Extract every line from the records below that contains the word "omega".

******

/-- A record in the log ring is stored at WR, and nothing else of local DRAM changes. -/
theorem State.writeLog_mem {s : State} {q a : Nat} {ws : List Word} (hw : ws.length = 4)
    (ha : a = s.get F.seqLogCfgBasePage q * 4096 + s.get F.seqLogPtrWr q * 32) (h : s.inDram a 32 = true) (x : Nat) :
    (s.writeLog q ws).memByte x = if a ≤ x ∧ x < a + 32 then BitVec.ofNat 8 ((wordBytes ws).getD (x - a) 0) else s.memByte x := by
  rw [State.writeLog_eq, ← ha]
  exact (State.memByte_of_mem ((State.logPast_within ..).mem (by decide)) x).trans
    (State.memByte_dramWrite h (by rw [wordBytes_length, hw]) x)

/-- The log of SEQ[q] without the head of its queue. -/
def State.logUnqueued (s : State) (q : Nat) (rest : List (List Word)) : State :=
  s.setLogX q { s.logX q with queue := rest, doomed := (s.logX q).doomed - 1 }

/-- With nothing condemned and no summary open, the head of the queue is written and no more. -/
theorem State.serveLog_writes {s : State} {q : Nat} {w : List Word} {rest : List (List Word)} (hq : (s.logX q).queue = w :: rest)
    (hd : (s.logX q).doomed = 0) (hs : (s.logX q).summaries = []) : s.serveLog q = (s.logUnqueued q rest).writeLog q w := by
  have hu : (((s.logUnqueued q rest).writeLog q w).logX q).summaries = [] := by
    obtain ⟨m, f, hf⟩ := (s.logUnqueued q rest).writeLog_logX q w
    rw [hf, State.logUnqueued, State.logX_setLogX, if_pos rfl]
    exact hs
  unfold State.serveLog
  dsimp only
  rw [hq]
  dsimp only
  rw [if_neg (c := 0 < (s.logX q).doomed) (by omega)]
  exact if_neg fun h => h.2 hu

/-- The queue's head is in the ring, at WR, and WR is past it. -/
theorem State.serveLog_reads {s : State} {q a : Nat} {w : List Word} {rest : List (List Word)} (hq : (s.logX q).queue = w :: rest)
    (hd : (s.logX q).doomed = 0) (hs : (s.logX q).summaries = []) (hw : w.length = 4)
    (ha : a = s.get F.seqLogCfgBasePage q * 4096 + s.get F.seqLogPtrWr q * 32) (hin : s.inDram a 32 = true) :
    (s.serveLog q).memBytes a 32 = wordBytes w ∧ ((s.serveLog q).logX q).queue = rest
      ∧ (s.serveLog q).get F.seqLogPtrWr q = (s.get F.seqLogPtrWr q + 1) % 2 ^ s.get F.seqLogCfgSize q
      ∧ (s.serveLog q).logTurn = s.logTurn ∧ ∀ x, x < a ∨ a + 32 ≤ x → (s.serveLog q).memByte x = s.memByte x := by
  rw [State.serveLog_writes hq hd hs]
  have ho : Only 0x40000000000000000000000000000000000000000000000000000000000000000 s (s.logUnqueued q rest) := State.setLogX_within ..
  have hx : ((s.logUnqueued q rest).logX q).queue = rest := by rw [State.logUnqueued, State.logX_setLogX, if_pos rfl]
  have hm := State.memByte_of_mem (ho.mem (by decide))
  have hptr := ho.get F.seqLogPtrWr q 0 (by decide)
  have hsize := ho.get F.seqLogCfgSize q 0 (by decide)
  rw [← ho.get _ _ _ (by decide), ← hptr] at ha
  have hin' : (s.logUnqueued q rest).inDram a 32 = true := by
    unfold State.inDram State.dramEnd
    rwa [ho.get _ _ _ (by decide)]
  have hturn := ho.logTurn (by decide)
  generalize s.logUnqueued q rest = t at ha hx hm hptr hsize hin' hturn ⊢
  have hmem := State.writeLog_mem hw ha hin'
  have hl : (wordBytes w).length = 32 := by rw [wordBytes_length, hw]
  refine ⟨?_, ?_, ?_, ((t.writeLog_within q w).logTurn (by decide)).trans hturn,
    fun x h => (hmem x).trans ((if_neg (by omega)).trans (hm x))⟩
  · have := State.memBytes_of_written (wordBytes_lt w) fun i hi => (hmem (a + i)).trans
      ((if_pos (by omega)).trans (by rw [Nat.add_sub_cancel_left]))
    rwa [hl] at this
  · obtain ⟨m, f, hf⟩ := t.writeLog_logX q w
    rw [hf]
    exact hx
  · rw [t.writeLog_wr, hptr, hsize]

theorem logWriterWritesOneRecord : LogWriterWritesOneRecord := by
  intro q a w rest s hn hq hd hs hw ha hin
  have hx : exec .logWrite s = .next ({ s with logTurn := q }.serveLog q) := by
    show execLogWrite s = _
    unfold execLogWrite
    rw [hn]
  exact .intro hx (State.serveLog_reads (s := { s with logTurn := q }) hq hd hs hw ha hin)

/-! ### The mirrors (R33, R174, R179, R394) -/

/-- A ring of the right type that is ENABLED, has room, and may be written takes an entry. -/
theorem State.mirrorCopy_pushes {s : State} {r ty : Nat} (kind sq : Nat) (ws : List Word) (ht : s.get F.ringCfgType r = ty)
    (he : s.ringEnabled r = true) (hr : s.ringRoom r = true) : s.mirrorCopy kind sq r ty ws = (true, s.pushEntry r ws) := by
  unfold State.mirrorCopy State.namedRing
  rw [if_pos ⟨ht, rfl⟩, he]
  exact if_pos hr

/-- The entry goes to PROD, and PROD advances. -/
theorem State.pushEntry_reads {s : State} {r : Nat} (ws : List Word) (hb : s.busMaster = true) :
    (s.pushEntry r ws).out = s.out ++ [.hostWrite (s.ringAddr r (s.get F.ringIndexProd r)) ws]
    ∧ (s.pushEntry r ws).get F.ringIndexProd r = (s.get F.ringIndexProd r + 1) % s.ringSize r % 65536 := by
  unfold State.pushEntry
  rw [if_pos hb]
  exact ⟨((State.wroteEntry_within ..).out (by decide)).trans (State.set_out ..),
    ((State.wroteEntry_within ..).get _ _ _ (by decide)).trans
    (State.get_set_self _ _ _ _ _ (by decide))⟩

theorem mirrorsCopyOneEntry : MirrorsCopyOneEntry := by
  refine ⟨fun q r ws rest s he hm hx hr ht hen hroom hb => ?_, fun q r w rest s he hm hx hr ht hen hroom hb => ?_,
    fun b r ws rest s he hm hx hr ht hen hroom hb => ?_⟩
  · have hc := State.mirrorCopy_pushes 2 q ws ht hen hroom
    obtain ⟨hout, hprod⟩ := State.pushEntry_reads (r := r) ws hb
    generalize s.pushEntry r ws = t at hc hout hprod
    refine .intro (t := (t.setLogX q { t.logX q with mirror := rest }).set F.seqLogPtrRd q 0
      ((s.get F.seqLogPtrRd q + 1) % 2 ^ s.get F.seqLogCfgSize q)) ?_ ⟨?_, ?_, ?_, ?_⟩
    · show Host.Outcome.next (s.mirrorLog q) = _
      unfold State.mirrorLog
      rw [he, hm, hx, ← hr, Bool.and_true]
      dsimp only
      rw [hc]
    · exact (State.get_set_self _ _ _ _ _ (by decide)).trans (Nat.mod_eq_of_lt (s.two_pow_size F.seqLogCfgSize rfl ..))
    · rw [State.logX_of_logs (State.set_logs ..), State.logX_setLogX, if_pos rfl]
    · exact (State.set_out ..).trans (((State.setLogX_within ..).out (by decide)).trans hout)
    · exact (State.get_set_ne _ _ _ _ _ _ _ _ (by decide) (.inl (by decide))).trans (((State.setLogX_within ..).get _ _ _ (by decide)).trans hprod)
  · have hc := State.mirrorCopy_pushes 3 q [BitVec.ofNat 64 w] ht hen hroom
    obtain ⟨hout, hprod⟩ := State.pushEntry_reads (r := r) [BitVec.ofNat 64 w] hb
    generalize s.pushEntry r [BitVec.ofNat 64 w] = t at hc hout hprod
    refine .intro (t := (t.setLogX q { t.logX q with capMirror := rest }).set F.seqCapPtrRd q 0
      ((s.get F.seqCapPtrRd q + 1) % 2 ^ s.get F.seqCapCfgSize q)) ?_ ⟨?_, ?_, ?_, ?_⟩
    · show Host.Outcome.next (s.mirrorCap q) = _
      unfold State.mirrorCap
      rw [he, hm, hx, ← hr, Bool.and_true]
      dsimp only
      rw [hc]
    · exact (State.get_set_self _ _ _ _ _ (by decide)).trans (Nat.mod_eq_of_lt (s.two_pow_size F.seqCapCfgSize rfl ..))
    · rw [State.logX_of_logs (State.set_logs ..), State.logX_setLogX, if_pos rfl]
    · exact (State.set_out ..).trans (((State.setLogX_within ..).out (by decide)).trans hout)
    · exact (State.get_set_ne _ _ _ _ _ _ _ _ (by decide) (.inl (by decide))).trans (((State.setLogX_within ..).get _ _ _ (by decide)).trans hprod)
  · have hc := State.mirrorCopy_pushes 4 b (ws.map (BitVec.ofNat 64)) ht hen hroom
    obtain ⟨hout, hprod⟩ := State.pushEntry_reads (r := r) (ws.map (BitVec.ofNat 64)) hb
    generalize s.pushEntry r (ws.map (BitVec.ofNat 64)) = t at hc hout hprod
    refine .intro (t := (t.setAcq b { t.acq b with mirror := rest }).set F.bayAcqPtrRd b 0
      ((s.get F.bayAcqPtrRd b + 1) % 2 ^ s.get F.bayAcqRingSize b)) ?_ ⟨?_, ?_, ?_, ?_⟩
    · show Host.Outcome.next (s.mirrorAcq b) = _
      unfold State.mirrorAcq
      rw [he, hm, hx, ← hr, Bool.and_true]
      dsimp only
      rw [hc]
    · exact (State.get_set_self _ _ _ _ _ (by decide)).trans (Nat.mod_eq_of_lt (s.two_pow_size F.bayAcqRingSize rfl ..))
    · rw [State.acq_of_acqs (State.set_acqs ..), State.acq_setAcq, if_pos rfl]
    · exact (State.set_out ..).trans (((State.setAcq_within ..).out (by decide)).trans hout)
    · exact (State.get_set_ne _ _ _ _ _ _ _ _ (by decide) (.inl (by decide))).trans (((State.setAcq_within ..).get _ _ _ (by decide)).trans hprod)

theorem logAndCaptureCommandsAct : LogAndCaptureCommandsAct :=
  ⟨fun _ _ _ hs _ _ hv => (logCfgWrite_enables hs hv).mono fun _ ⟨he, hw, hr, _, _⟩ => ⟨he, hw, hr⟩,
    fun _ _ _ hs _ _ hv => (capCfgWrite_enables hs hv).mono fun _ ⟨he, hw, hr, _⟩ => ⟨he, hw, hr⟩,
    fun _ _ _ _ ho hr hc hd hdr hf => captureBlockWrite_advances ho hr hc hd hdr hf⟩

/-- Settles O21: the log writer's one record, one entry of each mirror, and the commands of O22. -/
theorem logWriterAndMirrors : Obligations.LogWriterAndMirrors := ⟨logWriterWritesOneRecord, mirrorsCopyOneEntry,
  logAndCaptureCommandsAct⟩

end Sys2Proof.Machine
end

******

> _YOUR SOLUTION_
  rw [if_neg (c := 0 < (s.logX q).doomed) (by omega)]
    fun x h => (hmem x).trans ((if_neg (by omega)).trans (hm x))⟩
      ((if_pos (by omega)).trans (by rw [Nat.add_sub_cancel_left]))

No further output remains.